* **PROBLEM STATEMENT**
Every entry must come back exactly as it was given.

[Stored items]
>>>>

/-- A request that its home unit has not begun is withdrawn (R220). -/
def IxReq.settled (r : IxReq) : IxReq :=
  if r.phase = .queued && (r.fn = 2 || r.fn = 3) then { r with phase := .withdrawn } else r

/-- An insert of slot `u` that has begun completes, and its token value is saved (R220). -/
def State.settleInsert (s : State) (u k : Nat) : State :=
  match (s.slot u).ixq[k]? with
  | some r =>
    if r.phase = .inserting then
      (s.commitInsert r).ixSet u k
        { r with phase := .tokenSaved, saved := dw (s.index (ixSlot r.a.toNat)).count, writes := [] }
    else s
  | none => s

/-- A request of slot `u` that completes at the save, `s1` the state in which it has: its token's value is kept with it, and
the token stays pending until the restore (R220). -/
def State.keepToken (s s1 : State) (u k : Nat) (r : IxReq) : State :=
  let t := s1.slot u
  if (s.slot u).ixq.length ≤ t.ixq.length then s1
  else
    let t1 := (t.setPhys r.tok ((s.slot u).phys r.tok)).addPend r.tok
    s1.setSlot u { t1 with
      ixq := t.ixq.take k ++ { r with phase := .tokenSaved, saved := t.phys r.tok } :: t.ixq.drop k }

/-- An IXNEW, IXDEL or IXSTAT of slot `u` that was sent completes, or parks on PAGE (R207, R209 to R211, R220). One that
follows a request of its handle which has not completed goes back with that one (R207; log 67). -/
def State.settleRequest (s : State) (u k : Nat) : State :=
  match (s.slot u).ixq[k]? with
  | none => s
  | some r =>
    let before := ((s.slot u).ixq.take k).filter (·.phase ≠ .tokenSaved)
    if !r.phase.fresh || r.fault.isSome || s.ixBehind before before.length r then s
    else match r.fn with
      | 0 => s.keepToken (s.createIndex u k r) u k r
      | 1 => s.keepToken (s.dropIndex u k r) u k r
      | 4 => s.keepToken (s.statusOf u k r) u k r
      | _ => s

/-- The requests of slot `u` in order. -/
def State.settleRequests (s : State) (u : Nat) : State :=
  (List.range (s.slot u).ixq.length).foldl (fun s k => s.settleRequest u k) s

/-- One slot settled. -/
def State.settleSlot (s : State) (c u : Nat) : State :=
  let s1 := s.settleStores u c
  let s2 := s1.settleQueue u .cp (delivs (s1.slot u).cpq)
  let s3 := s2.settleQueue u .mx (delivs (s2.slot u).mxq)
  let s4 := (List.range (s3.slot u).ixq.length).foldl (fun s k => s.settleInsert u k) s3
  let t := s4.slot u
  let s5 := t.loading.foldl (fun s m => s.setMac (u / 256) m { s.mac (u / 256) m with resm := true }) s4
  s5.setSlot u { t with
    cpq := t.cpq.map Cmd.settled, mxq := t.mxq.map Cmd.settled, ixq := t.ixq.map IxReq.settled
    early := [], bell := none, wait := none, xf := none, examined := false, block := none }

<<<<

* **WRITTEN SOLUTION**
/-- A request that its home unit has not begun is withdrawn (R220). -/
def IxReq.settled (r : IxReq) : IxReq :=
  if r.phase = .queued && (r.fn = 2 || r.fn = 3) then { r with phase := .withdrawn } else r

/-- An insert of slot `u` that has begun completes, and its token value is saved (R220). -/
def State.settleInsert (s : State) (u k : Nat) : State :=
  match (s.slot u).ixq[k]? with
  | some r =>
    if r.phase = .inserting then
      (s.commitInsert r).ixSet u k
        { r with phase := .tokenSaved, saved := dw (s.index (ixSlot r.a.toNat)).count, writes := [] }
    else s
  | none => s

/-- A request of slot `u` that completes at the save, `s1` the state in which it has: its token's value is kept with it, and
the token stays pending until the restore (R220). -/
def State.keepToken (s s1 : State) (u k : Nat) (r : IxReq) : State :=
  let t := s1.slot u
  if (s.slot u).ixq.length ≤ t.ixq.length then s1
  else
    let t1 := (t.setPhys r.tok ((s.slot u).phys r.tok)).addPend r.tok
    s1.setSlot u { t1 with
      ixq := t.ixq.take k ++ { r with phase := .tokenSaved, saved := t.phys r.tok } :: t.ixq.drop k }

/-- An IXNEW, IXDEL or IXSTAT of slot `u` that was sent completes, or parks on PAGE (R207, R209 to R211, R220). One that
follows a request of its handle which has not completed goes back with that one (R207; log 67). -/
def State.settleRequest (s : State) (u k : Nat) : State :=
  match (s.slot u).ixq[k]? with
  | none => s
  | some r =>
    let before := ((s.slot u).ixq.take k).filter (·.phase ≠ .tokenSaved)
    if !r.phase.fresh || r.fault.isSome || s.ixBehind before before.length r then s
    else match r.fn with
      | 0 => s.keepToken (s.createIndex u k r) u k r
      | 1 => s.keepToken (s.dropIndex u k r) u k r
      | 4 => s.keepToken (s.statusOf u k r) u k r
      | _ => s

/-- The requests of slot `u` in order. -/
def State.settleRequests (s : State) (u : Nat) : State :=
  (List.range (s.slot u).ixq.length).foldl (fun s k => s.settleRequest u k) s

/-- One slot settled. -/
def State.settleSlot (s : State) (c u : Nat) : State :=
  let s1 := s.settleStores u c
  let s2 := s1.settleQueue u .cp (delivs (s1.slot u).cpq)
  let s3 := s2.settleQueue u .mx (delivs (s2.slot u).mxq)
  let s4 := (List.range (s3.slot u).ixq.length).foldl (fun s k => s.settleInsert u k) s3
  let t := s4.slot u
  let s5 := t.loading.foldl (fun s m => s.setMac (u / 256) m { s.mac (u / 256) m with resm := true }) s4
  s5.setSlot u { t with
    cpq := t.cpq.map Cmd.settled, mxq := t.mxq.map Cmd.settled, ixq := t.ixq.map IxReq.settled
    early := [], bell := none, wait := none, xf := none, examined := false, block := none }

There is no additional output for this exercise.